How to split a diagonal matrix into an equal number of elements on one axis?

I have a very large diagonal matrix, which I need to split for parallel computing. Due to the problems of data localization, it makes no sense to sort out the matrix and divide each nth calculation between n streams. Currently, I divide the kxk diagonal matrix as follows, but it gives unequal sections according to the number of calculations (the smallest part is calculated several times longer than the largest).

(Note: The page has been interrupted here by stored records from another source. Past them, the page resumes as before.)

/-- What the byte path goes on with after element k. -/
def nextRead (alg : Alg) (out : Buf) (k : Nat) : List Frame :=
  if k + 1 < alg.elems then [.readByte alg out alg.digestBytes (k + 1) alg.elems] else []

/-- The stores of one element from byte b on, r bytes remaining (R480); m0 is the memory before the read step. -/
theorem run_readByteStores {kd : StepKind} (hk : kd.event = none) (alg : Alg) (out : Buf) (m0 : List Host.Cell)
    (h : HashState) (k : Nat) (hke : k < alg.elems) (fs : List Frame)
    (r : Nat) (s : State) (b : Nat) (hv : (s.bufReads out 0 alg.digestBytes).isSome) (h0 : 0 < r)
    (hbr : b + r = alg.wordBytes)
    (hs : s.thread.stack =
      .readByteStore alg out alg.digestBytes k alg.elems (elemValue alg h (alg.elems - 1 - k)) b :: fs)
    (ns : s.thread.stopped = false)
    (hm : s.mem = memWrites m0 (out.addr + (alg.digestBytes - (alg.wordBytes * k + b)))
      ((digest alg h).drop (alg.digestBytes - (alg.wordBytes * k + b)))) :
    runSchedule (List.replicate r kd) s =
      .next ((s.setMem (memWrites m0 (out.addr + (alg.digestBytes - alg.wordBytes * (k + 1)))
        ((digest alg h).drop (alg.digestBytes - alg.wordBytes * (k + 1))))).resume (nextRead alg out k ++ fs)) := by
  induction r generalizing s b with
  | zero => omega
  | succ r ih =>
    have he := elems_mul alg
    have hdl := digest_length alg h
    have ht : alg.wordBytes * k + b < alg.digestBytes := by
      have h1 : alg.wordBytes * (k + 1) ≤ alg.wordBytes * alg.elems := Nat.mul_le_mul_left _ hke
      rw [Nat.mul_comm alg.wordBytes alg.elems, he, Nat.mul_add, Nat.mul_one] at h1
      omega
    have hi : alg.digestBytes - 1 - (alg.wordBytes * k + b) < (digest alg h).length := by omega
    have hbyte := byteOf_elemValue alg h k b hke (by omega) hi
    have hp := perform_store_byte (off := alg.digestBytes - 1 - (alg.wordBytes * k + b))
      (b := byteOf (elemValue alg h (alg.elems - 1 - k)) b) hv (by omega)
    have hnew := memWrite_below m0 out.addr (digest alg h) (alg.wordBytes * k + b) (by omega) (by omega)
    simp only [hdl] at hnew
    rw [hm, hbyte, hnew] at hp
    set M := memWrites m0 (out.addr + (alg.digestBytes - (alg.wordBytes * k + b + 1)))
      ((digest alg h).drop (alg.digestBytes - (alg.wordBytes * k + b + 1))) with hM
    have ha : (Frame.readByteStore alg out alg.digestBytes k alg.elems (elemValue alg h (alg.elems - 1 - k)) b).access
        s = some (.store 1 out (alg.digestBytes - 1 - (alg.wordBytes * k + b))
          ((byteOf (elemValue alg h (alg.elems - 1 - k)) b).setWidth 64)) := rfl
    rw [List.replicate_succ]
    rw [← hbyte] at hp
    by_cases hr0 : r = 0
    · subst hr0
      have hlast : alg.wordBytes * k + b + 1 = alg.wordBytes * (k + 1) := by rw [Nat.mul_add]; omega
      refine runSchedule_one ?_
      rw [runStep_host hk]
      refine (hostStep_access hs ha hp (by simpa using ns)).trans ?_
      simp only [Frame.onAccess, readByteStored]
      rw [if_neg (by omega), hM, hlast, nextRead]
      split <;> rfl
    · have h1 : hostStep s = .next ((s.setMem M).setStack
          (.readByteStore alg out alg.digestBytes k alg.elems (elemValue alg h (alg.elems - 1 - k)) (b + 1) :: fs)) := by
        refine hostStep_more (u := s.setMem M)
          (g := .readByteStore alg out alg.digestBytes k alg.elems (elemValue alg h (alg.elems - 1 - k)) (b + 1))
          (gs := []) hs ha hp (by simpa using ns) ?_ rfl
        simp only [Frame.onAccess, readByteStored]
        rw [if_pos (by omega)]
      refine runSchedule_cons (by rw [runStep_host hk]; exact h1) ?_
      rw [ih _ (b + 1) (by simpa [hM] using State.bufReads_before hm hv) (by omega) (by omega) (by simp) (by simpa using ns)
        (by simp [hM, Nat.add_assoc])]
      simp [State.resume]

/-- The byte path from element k on, m elements remaining (R480); m0 is the memory before the read step. -/
theorem run_readBytes {kd : StepKind} (hk : kd.event = none) (alg : Alg) (out : Buf) (m0 : List Host.Cell)
    (fs : List Frame) (m : Nat) (s : State) (k : Nat) (hv : (s.bufReads out 0 alg.digestBytes).isSome) (h0 : 0 < m)
    (hkm : k + m = alg.elems) (hs : s.thread.stack = .readByte alg out alg.digestBytes k alg.elems :: fs)
    (ns : s.thread.stopped = false) (hw : s.cfg.Wf) (hb : s.sha.busy = false) (hm : s.sha.modeEff = some alg)
    (hmem : s.mem = memWrites m0 (out.addr + (alg.digestBytes - alg.wordBytes * k))
      ((digest alg s.sha.h).drop (alg.digestBytes - alg.wordBytes * k))) :
    ∃ v, runSchedule (List.replicate ((1 + alg.wordBytes) * m) kd) s =
      .next (((s.setMem (memWrites m0 out.addr (digest alg s.sha.h))).setVal v).resume fs) := by
  induction m generalizing s k with
  | zero => omega
  | succ m ih =>
    have hwb : 0 < alg.wordBytes := by cases alg <;> decide
    set w := elemValue alg s.sha.h (alg.elems - 1 - k) with hwv
    have h1 : hostStep s = .next ((s.setVal w).setStack (.readByteStore alg out alg.digestBytes k alg.elems w 0 :: fs)) :=
      hostStep_more (u := s.setVal w) (g := .readByteStore alg out alg.digestBytes k alg.elems w 0) (gs := []) hs rfl
        (perform_readElem' hw hb hm (by omega)) (by simpa using ns) (by simp [Frame.onAccess, hwv]) rfl
    have hst := run_readByteStores hk alg out m0 s.sha.h k (by omega) fs alg.wordBytes
      ((s.setVal w).setStack (.readByteStore alg out alg.digestBytes k alg.elems w 0 :: fs)) 0 (by simpa using hv) hwb (by omega)
      (by simp [hwv]) (by simpa using ns) (by simpa using hmem)
    have hsteps : List.replicate ((1 + alg.wordBytes) * (m + 1)) kd =
        kd :: (List.replicate alg.wordBytes kd ++ List.replicate ((1 + alg.wordBytes) * m) kd) := by
      rw [List.replicate_append_replicate, ← List.replicate_succ]
      congr 1
      rw [Nat.mul_add]; omega
    rw [hsteps]
    by_cases hm0 : m = 0
    · subst hm0
      refine ⟨w, ?_⟩
      refine runSchedule_cons (by rw [runStep_host hk]; exact h1) ?_
      have hn : nextRead alg out k = [] := by rw [nextRead, if_neg (by omega)]
      have hend : alg.digestBytes - alg.wordBytes * (k + 1) = 0 := by
        have : k + 1 = alg.elems := by omega
        rw [this, Nat.mul_comm, elems_mul]; omega
      simp only [Nat.mul_zero, List.replicate_zero, List.append_nil]
      rw [hst, hn, hend]
      simp [State.resume]
    · have hn : nextRead alg out k = [.readByte alg out alg.digestBytes (k + 1) alg.elems] := by
        rw [nextRead, if_pos (by omega)]
      rw [hn, List.singleton_append, resume_wait (by simpa using ns) rfl] at hst
      simp only [State.setStack_setMem, State.setStack_setStack] at hst
      set s2 := ((s.setVal w).setMem (memWrites m0 (out.addr + (alg.digestBytes - alg.wordBytes * (k + 1)))
        ((digest alg s.sha.h).drop (alg.digestBytes - alg.wordBytes * (k + 1))))).setStack
          (.readByte alg out alg.digestBytes (k + 1) alg.elems :: fs) with hs2
      have hsha : s2.sha = s.sha := by simp [hs2]
      have hv2 : (s2.bufReads out 0 alg.digestBytes).isSome := by
        have e := State.bufReads_before hmem hv
        simpa [hs2] using e
      obtain ⟨v, hrun⟩ := ih s2 (k + 1) hv2 (by omega) (by omega) (by simp [hs2]) (by simpa [hs2] using ns)
        (by simpa [hs2] using hw) (by rw [hsha]; exact hb) (by rw [hsha]; exact hm) (by rw [hsha]; simp [hs2])
      refine ⟨v, ?_⟩
      refine runSchedule_cons (by rw [runStep_host hk]; exact h1) (runSchedule_trans hst ?_)
      rw [hrun, hsha]
      simp [hs2, State.resume]

/-! ### Both paths (R478, R481) -/

theorem elems_pos (alg : Alg) : 0 < alg.elems := by cases alg <;> decide

theorem elems_eq (alg : Alg) : alg.digestBytes / alg.wordBytes = alg.elems := rfl

/-- The register read step from its first access to its last (R477). -/
theorem run_read {k : StepKind} (hk : k.event = none) (alg : Alg) (out : Buf) (fs : List Frame) (s : State)
    (hs : s.thread.stack = readFrames s.cfg alg out alg.digestBytes ++ fs) (ns : s.thread.stopped = false) (hw : s.cfg.Wf)
    (hb : s.sha.busy = false) (hm : s.sha.modeEff = some alg) (hv : (s.bufReads out 0 alg.digestBytes).isSome) :
    ∃ v, runSchedule (List.replicate (readSteps s.cfg alg out) k) s =
      .next (((s.setMem (memWrites s.mem out.addr (digest alg s.sha.h))).setVal v).resume fs) := by
  have hp := elems_pos alg
  rw [readFrames, elems_eq, if_neg (by omega)] at hs
  unfold readSteps
  split at hs
  · next h0 =>
    rw [if_pos h0]
    obtain ⟨v, hr⟩ := run_readWords hk alg out fs alg.elems s 0 hp (by omega) (by simpa using hs) ns hw hb hm
      hv
    refine ⟨v, ?_⟩
    rw [hr, digest_eq, Nat.mul_zero, Nat.add_zero, List.range_eq_range']
  · next h0 =>
    rw [if_neg h0]
    have hdl := digest_length alg s.sha.h
    exact run_readBytes hk alg out s.mem fs alg.elems s 0 hv hp (by omega) (by simpa using hs) ns hw hb hm (by
      rw [Nat.mul_zero, Nat.sub_zero, List.drop_eq_nil_of_le (by omega)]; rfl)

def split_matrix(k, n): split_points = [round(i * k / n) for i in range(n + 1)] split_ranges = [(split_points[i], split_points[i + 1],) for i in range(len(split_points) - 1)] return split_ranges import numpy as np k = 100 arr = np.zeros((k,k,)) idx = 0 for i in range(k): for j in range(i + 1, k): arr[i, j] = idx idx += 1 def parallel_calc(array, k, si, endi): for i in range(si, endi): for j in range(k): # do some expensive calculations for start_i, stop_i in split_matrix(k, cpu_cnt): parallel_calc(arr, k, start_i, stop_i) 

Do you have any suggestions regarding the implementation or function of the library?

+1
source share
2 answers

After a series of geometric calculations on the side, I came to the following partition, which gives approximately the same number of matrix points in each of the vertical (or horizontal, if you want) sections.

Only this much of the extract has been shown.